- **Exercise instructions**: Go through the data below and copy each line where the word "room" occurs.

---*---

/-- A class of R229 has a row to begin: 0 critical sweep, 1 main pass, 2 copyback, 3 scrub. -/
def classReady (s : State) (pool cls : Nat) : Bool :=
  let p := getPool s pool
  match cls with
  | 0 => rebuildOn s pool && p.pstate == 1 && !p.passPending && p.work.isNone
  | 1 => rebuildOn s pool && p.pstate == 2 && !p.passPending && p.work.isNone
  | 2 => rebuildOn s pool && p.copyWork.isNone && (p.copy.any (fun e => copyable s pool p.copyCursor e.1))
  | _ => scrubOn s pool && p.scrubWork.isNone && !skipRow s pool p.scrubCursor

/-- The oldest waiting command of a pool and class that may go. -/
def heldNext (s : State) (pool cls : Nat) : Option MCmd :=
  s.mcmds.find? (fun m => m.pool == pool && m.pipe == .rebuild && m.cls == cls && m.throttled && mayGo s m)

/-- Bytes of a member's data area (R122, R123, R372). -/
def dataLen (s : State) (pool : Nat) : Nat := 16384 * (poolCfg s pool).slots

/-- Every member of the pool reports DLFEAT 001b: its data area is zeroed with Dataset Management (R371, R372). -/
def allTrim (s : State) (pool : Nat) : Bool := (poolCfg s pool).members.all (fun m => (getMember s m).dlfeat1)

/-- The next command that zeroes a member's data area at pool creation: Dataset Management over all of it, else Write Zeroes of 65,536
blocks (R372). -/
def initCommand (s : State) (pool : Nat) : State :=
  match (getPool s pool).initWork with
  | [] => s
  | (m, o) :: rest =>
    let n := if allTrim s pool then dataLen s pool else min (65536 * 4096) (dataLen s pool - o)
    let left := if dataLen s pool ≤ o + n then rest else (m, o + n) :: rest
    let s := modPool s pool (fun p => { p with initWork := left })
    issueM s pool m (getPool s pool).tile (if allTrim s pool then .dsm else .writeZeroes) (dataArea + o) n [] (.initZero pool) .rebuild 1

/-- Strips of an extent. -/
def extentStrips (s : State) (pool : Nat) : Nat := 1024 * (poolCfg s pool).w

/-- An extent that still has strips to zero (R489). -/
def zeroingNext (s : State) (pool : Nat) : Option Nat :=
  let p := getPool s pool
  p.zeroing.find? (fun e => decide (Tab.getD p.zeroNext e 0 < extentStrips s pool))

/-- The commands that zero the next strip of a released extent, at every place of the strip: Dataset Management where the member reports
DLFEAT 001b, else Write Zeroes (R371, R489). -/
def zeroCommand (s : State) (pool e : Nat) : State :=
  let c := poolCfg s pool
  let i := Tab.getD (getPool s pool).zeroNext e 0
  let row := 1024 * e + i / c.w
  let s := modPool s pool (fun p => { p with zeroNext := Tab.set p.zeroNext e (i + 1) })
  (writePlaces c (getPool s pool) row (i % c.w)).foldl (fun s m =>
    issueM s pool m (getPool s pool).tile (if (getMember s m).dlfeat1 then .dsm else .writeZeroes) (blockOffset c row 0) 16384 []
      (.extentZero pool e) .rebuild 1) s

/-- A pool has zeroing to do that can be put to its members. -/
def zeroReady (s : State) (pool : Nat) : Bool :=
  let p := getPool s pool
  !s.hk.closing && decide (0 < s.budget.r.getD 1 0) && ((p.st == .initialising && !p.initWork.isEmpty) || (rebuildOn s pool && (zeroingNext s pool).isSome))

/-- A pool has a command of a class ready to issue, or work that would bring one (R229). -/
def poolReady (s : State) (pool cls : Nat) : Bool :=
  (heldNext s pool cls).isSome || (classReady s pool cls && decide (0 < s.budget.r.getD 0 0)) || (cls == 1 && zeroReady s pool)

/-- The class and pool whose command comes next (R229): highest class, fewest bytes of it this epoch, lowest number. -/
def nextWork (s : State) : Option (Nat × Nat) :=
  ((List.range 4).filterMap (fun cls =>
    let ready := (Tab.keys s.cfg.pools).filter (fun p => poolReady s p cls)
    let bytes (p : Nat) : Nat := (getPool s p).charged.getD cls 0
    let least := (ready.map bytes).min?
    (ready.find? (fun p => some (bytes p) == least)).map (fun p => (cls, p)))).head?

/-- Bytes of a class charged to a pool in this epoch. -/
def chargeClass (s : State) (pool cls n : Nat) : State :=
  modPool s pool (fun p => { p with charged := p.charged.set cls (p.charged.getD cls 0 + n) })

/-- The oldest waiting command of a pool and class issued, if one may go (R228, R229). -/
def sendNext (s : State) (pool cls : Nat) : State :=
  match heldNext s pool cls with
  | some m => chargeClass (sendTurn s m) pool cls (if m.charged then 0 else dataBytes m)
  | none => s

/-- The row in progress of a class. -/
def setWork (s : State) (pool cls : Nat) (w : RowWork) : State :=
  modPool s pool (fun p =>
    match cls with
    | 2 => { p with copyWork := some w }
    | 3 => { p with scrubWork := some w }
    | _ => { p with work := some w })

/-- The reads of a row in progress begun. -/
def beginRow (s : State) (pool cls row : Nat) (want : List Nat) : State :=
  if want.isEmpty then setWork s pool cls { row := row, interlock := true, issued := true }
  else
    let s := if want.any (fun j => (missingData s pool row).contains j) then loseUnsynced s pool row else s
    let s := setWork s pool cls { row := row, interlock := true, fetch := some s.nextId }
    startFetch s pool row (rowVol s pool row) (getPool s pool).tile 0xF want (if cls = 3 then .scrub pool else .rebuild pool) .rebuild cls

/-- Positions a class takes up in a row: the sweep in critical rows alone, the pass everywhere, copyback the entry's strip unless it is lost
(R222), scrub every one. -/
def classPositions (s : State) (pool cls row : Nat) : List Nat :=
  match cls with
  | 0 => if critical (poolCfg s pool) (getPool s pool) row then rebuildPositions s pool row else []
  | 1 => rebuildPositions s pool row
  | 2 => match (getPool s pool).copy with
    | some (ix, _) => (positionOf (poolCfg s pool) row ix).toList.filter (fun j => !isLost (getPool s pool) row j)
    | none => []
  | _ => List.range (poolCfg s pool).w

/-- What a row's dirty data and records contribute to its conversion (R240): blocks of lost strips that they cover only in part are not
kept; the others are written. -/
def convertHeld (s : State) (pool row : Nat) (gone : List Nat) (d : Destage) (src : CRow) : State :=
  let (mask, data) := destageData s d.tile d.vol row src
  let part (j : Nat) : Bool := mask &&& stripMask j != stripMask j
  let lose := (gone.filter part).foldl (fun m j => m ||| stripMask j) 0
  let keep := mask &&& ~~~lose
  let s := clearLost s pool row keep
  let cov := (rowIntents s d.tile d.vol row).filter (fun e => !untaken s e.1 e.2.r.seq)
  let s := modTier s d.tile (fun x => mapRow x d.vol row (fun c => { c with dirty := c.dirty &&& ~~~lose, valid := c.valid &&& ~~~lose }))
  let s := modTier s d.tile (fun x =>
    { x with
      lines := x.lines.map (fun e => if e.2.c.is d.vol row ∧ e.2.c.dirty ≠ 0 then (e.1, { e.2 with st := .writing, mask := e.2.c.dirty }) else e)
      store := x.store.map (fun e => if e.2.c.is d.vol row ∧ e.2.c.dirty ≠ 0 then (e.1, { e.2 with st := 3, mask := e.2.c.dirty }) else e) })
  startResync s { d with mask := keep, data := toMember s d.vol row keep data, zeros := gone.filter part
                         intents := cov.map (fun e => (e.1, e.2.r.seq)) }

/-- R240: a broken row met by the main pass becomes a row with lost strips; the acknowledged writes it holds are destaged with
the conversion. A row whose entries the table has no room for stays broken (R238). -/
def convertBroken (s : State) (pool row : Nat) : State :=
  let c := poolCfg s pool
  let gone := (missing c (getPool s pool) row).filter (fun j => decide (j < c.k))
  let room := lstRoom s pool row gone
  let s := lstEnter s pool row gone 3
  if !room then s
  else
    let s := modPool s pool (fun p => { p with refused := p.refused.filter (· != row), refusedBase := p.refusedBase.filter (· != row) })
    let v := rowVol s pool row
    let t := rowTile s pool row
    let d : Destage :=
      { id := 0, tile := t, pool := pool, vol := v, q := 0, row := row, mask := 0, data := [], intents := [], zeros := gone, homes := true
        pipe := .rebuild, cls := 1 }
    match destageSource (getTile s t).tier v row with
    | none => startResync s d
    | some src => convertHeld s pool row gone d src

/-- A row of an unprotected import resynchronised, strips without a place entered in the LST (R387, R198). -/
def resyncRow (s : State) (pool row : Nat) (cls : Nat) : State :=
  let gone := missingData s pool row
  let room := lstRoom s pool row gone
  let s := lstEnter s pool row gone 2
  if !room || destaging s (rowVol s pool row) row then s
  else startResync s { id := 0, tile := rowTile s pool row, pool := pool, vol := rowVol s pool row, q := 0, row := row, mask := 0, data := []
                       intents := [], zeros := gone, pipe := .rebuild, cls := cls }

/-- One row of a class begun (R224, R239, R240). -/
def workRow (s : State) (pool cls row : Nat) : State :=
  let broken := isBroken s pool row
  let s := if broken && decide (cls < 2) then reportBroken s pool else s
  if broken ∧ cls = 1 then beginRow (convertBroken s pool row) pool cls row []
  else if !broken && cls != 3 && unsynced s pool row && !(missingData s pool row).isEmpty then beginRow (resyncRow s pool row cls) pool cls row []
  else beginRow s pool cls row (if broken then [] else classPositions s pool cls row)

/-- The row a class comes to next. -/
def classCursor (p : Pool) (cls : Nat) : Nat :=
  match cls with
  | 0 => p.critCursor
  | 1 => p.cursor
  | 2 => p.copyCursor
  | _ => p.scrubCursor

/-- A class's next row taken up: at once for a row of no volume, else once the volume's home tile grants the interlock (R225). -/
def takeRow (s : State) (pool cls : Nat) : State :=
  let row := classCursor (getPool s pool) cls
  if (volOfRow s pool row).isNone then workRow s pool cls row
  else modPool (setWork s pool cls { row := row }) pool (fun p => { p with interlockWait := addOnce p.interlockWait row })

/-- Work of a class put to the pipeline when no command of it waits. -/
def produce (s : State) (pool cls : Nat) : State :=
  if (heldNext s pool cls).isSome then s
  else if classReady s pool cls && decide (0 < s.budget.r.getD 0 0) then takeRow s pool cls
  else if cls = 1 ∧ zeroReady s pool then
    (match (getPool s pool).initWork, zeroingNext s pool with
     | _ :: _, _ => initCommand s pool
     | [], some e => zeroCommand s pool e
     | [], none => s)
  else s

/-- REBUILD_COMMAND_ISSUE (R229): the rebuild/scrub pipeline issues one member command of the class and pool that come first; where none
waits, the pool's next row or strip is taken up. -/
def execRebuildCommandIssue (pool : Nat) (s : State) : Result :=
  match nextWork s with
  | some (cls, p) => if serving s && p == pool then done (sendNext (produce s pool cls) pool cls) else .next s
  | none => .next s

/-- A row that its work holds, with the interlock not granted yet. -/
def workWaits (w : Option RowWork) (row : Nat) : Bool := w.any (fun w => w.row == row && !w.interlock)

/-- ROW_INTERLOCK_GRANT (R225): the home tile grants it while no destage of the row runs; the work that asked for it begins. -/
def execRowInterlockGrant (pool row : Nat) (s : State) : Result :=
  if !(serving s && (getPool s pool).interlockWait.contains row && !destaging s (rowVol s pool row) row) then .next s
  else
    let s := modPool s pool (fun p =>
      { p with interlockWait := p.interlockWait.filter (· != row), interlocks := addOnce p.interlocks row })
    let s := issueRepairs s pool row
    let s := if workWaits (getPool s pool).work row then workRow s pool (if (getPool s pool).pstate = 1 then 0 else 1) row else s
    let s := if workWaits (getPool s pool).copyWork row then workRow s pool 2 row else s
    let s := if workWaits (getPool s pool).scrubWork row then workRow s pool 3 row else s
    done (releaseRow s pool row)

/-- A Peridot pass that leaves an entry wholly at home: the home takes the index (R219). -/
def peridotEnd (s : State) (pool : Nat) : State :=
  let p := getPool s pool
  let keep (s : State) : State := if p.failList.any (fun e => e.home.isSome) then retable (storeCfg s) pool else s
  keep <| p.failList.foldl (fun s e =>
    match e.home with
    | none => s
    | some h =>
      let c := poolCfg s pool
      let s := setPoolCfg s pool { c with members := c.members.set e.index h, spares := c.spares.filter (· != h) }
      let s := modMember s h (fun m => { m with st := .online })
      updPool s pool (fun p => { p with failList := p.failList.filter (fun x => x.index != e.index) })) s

---*---

- **Answer space**:
the conversion. A row whose entries the table has no room for stays broken (R238). -/
  let room := lstRoom s pool row gone
  if !room then s
  let room := lstRoom s pool row gone
  if !room || destaging s (rowVol s pool row) row then s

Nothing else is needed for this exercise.